Data for this task below:

-- ==== Sys2Proof/Certificates/Slice0/Obligations.lean ====
section
/-!
DEFINITION. The statements for the provers. `answer (t, r)` is the state t with the request acted
and its response r not yet composed (R176).
-/

open Sys2Proof Sys2Proof.Machine

/-! ## Step and request port -/

/-- Asked of every block: a step takes the command at the front of the queue and runs it on the
state whose queue is the rest. -/
def Obligations.StepRunsTheCommandInFront : Prop :=
  ∀ (c : Instr) (rest : List Instr) (s : State),
    step (s.withPending (c :: rest)) = exec c (s.withPending rest)

/-- R172, R174: SEND is taken in IDLE and RESPONSE_READY, where the unread response is discarded;
in EXECUTING it is not taken. -/
def Obligations.SendIsTakenUnlessExecuting : Prop :=
  ∀ (m : List Byte) (s : State), s.awake = true →
    (s.port.state = .idle →
      exec (.sendTransaction m) s =
        .next { s with port :=
          ⟨.executing (judgeRequest m), 0xE0 :: List.replicate m.length 0⟩ }) ∧
    (∀ r, s.port.state = .responseReady r →
      exec (.sendTransaction m) s =
        .next { s with port :=
          ⟨.executing (judgeRequest m), 0xE2 :: List.replicate m.length 0⟩ }) ∧
    (∀ e, s.port.state = .executing e →
      exec (.sendTransaction m) s =
        .next { s with port := ⟨.executing e, 0x01 :: List.replicate m.length 0⟩ })

/-- The command code table of 10.5: each code with the least and the greatest operand length it
allows. -/
def Sys2Proof.Machine.operandLengths : List (Byte × Nat × Nat) :=
  [(0x01, 0, 0), (0x02, 0, 0), (0x08, 7, 7), (0x09, 0, 0), (0x0A, 2, 2), (0x10, 25, 109),
   (0x11, 1, 1), (0x12, 1, 73), (0x13, 0, 0), (0x18, 1, 1), (0x19, 0, 0)] ++
  [(0x20, 11, 11), (0x21, 1, 1), (0x22, 7, 7), (0x23, 1, 1), (0x30, 33, 33), (0x31, 4, 4),
   (0x32, 4, 4), (0x33, 5, 5), (0x34, 4, 4), (0x35, 0, 0)] ++
  [(0x38, 4, 4), (0x39, 4, 4), (0x3A, 37, 37), (0x3B, 5, 5), (0x3C, 4, 4), (0x3D, 4, 4),
   (0x3E, 4, 4), (0x3F, 4, 4), (0x40, 0, 0), (0x41, 2, 3), (0x42, 2, 2), (0x43, 1, 1)]

/-- R175: checks 1 to 4 over a request message, and the dispatch; check 4 by the operand lengths of
the command code table. -/
def Obligations.RequestIsJudged : Prop :=
  (∀ m : List Byte, m.length < 4 ∨ 256 < m.length →
    judgeRequest m = .acted ⟨.badFrame, []⟩) ∧
  (∀ (code n : Byte) (rest : List Byte), n.toNat + 4 ≠ rest.length + 2 →
    judgeRequest (code :: n :: rest) = .acted ⟨.badFrame, []⟩) ∧
  (∀ (code : Byte) (ops : List Byte) (crc : Half), ops.length ≤ 252 →
    crc ≠ crc16 (code :: u8 ops.length :: ops) →
    judgeRequest (code :: u8 ops.length :: ops ++ halfBytes crc) = .acted ⟨.badFrame, []⟩) ∧
  (∀ (code : Byte) (ops : List Byte), ops.length ≤ 252 →
    judgeRequest (envelope code ops) =
      match decodeRequest code ops with
      | .unknownCommand => .acted ⟨.unknownCommand, [code]⟩
      | .badLength => .acted ⟨.badOperand, []⟩
      | .command c => .dispatched c) ∧
  (∀ x ∈ operandLengths, ∀ ops : List Byte,
    (ops.length < x.2.1 ∨ x.2.2 < ops.length → decodeRequest x.1 ops = .badLength) ∧
    (x.2.1 ≤ ops.length → ops.length ≤ x.2.2 → ∃ c, decodeRequest x.1 ops = .command c)) ∧
  (∀ (code : Byte) (ops : List Byte), code ∉ operandLengths.map Prod.fst →
    decodeRequest code ops = .unknownCommand)

/-- The message that spells a well-formed request command is judged to be that command, with every
operand at every value. -/
def Obligations.SpelledRequestIsDispatched : Prop :=
  ∀ (c : Instr) (m : List Byte), c.wf = true → requestMessage c = some m →
    m.length ≤ 256 ∧ judgeRequest m = .dispatched c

End of Data for this task.

Work to complete →
Search the listing above for lines containing "decodeRequest", and copy them.

Written solution →
      match decodeRequest code ops with
    (ops.length < x.2.1 ∨ x.2.2 < ops.length → decodeRequest x.1 ops = .badLength) ∧
    (x.2.1 ≤ ops.length → ops.length ≤ x.2.2 → ∃ c, decodeRequest x.1 ops = .command c)) ∧
    decodeRequest code ops = .unknownCommand)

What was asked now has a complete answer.